Die Minuskeln sind im Vierlinienschema ausgeführt, doch stehen die Buchstaben oft so unregelmäßig in der Zeile, daß der Eindruck einer Zweilinienschrift entsteht. Die dichtgedrängt stehenden Buchstaben und die zahlreichen Kürzungen sind für eine Minuskelinschrift aus der zweiten Hälfte des 14. Jahrhunderts eher ungewöhnlich, doch erklärt sich dieses Erscheinungsbild dadurch, daß auf der Schriftplatte für den umfangreichen Text zu wenig Platz war. Das völlige Fehlen von Versalien ist dagegen in dieser Zeit häufig zu beobachten. Ungewöhnlich ist wiederum die Verwendung von vorwiegend einsilbigen statt zweisilbigen Reimen im Hexameter, doch dürfte dies auf den Inhalt des Textes zurückzuführen sein. In Vers fünf wurde sogar auf einen reinen Reim verzichtet, da der Name des Abtes Berthold von Völkershausen sich nicht in einen solchen Reim zwängen ließ.
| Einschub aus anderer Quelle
-- ==== Sys2Proof/Word.lean ====
section
/-! DEFINITION. The plain numbers of the JK-680: instants, radio numbers, channels, phases and group slots
(00_scope.md, Conventions). The manual's quantities are whole numbers and software sees none of them as a word of
bits, so they are natural numbers; a channel, a phase and a slot are indexes into the eight channel lines, the eight
phases and the 40 slots. -/

namespace Sys2Proof

/-- An instant or a duration, in milliseconds (00_scope.md, "Time"). -/
abbrev Instant := Nat

/-- A radio number: 1 to 16,777,214; 0 stands for "none" (00_scope.md, "Radio numbers"). -/
abbrev Radio := Nat

/-- A channel, 0 to 7 (00_scope.md, "Slots, channels and phases"). -/
abbrev Chan := Fin 8

/-- A phase, 0 to 7 (00_scope.md, "Slots, channels and phases"). -/
abbrev Phase := Fin 8

/-- A group slot, 0 to 39 (00_scope.md, "Slots, channels and phases"). -/
abbrev SlotId := Fin 40

/-- A standing pairing, 0 to 7 (R30). -/
abbrev PairingId := Fin 8

/-- The channel broadcast address (00_scope.md, "Radio numbers"). -/
def broadcast : Radio := 16777215

/-- Every channel, in order. -/
def channels : List Chan := List.finRange 8

/-- Every phase, in order. -/
def phases : List Phase := List.finRange 8

/-- Every slot, in slot order. -/
def slotIds : List SlotId := List.finRange 40

/-- Every standing pairing, in order. -/
def pairingIds : List PairingId := List.finRange 8

end Sys2Proof
end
Unter Abt Heinrich VI. (1320–1323) war es zu Spannungen zwischen dem Stift Hersfeld und der Stadt gekommen, die ihre Ursache in einem Wandel der Machtverhältnisse hatten. Den reichen Kaufleuten war es gelungen, gegen den Widerstand der Schöffenfamilien, die bisher alleine das Stadtregiment innehatten, ihren Anteil an dem neugebildeten Stadtrat durchzusetzen. Da Dekan und Konvent fürchteten, der Stadtrat werde unter dem Einfluß der Kaufleute unabhängiger vom Stift werden, als es das alte Schöffenkollegium war, versuchten sie ohne Erfolg, die Handwerker, vor allem die Tuchweber, als Gegengewicht zu den Kaufleuten aufzubauen. Diese Politik wurde unter Abt Ludwig II. von Mansbach (1324–1343) fortgesetzt, blieb aber weiterhin erfolglos. Im Jahr 1327 kam es sogar zu tätlichen Auseinandersetzungen zwischen der Stadt und dem Stift.3) Diese Situation könnte zu dem Entschluß Abt Ludwigs beigetragen habe, eine neue, gut befestigte Burg in der unmittelbaren Nähe der Stadt errichten zu lassen. Für Abt Berthold II. von Völkershausen4) (1367–1387), der sich dem gegen die Landgrafen von Hessen gerichteten und von Rittern getragenen „Sternerbund“ angeschlossen hatte, war es naheliegend, die Burg weiter zu befestigen, da die Stadt Hersfeld auf der Seite des Landgrafen stand.5)

Textkritischer Apparat

  1. d und e weisen Beschädigungsspuren auf.
  2. Kreisrundes o klein hochgestellt.

Anmerkungen

  1. Von Rot und Silber achtmal geständert, vgl. Siebmacher, Hessen 19 mit Taf. 20.
  2. In Silber drei schwarze ins Schächerkreuz gesetzte Hift- bzw. Jagdhörner, vgl. Grabmal von 1608 in Völkershausen (Wartburgkreis) und Siebmacher, Thüringen 46 mit Taf. 36, nach Hörle 141 rote Hörner.
  3. Butte, Stift und Stadt 18–22.
  4. Güter der Familie lagen um Eisenach, die Stammburg im Amt Vacha, vgl. Siebmacher, Thüringen 46 mit Taf. 56, und somit nahe genug an Hersfeld, um die Familie in den regionalen Adelszwist hineinzuziehen.
  5. Butte, Stift und Stadt 56–60.

Nachweise

  1. Hörle, Hersfelder Inschriften (vor 1513) 138.
  2. Neuhaus, Eichhof 93 (Übersetzung und altes Bild).
  3. Classen, Eichhof 7.
  4. Ziegler, Burgen und Schlösser 42.
  5. May, Hersfelder Inschriften 29 (erw.).
  6. Wiegand, Kulturdenkmäler 310 und 315 mit Abb.

Zitierhinweis:
DI 91, Hersfeld-Rotenburg, Nr. 39 (Sebastian Scholz und Rüdiger Fuchs), in: www.inschriften.net, urn:nbn:de:0238-di091mz14k0003904.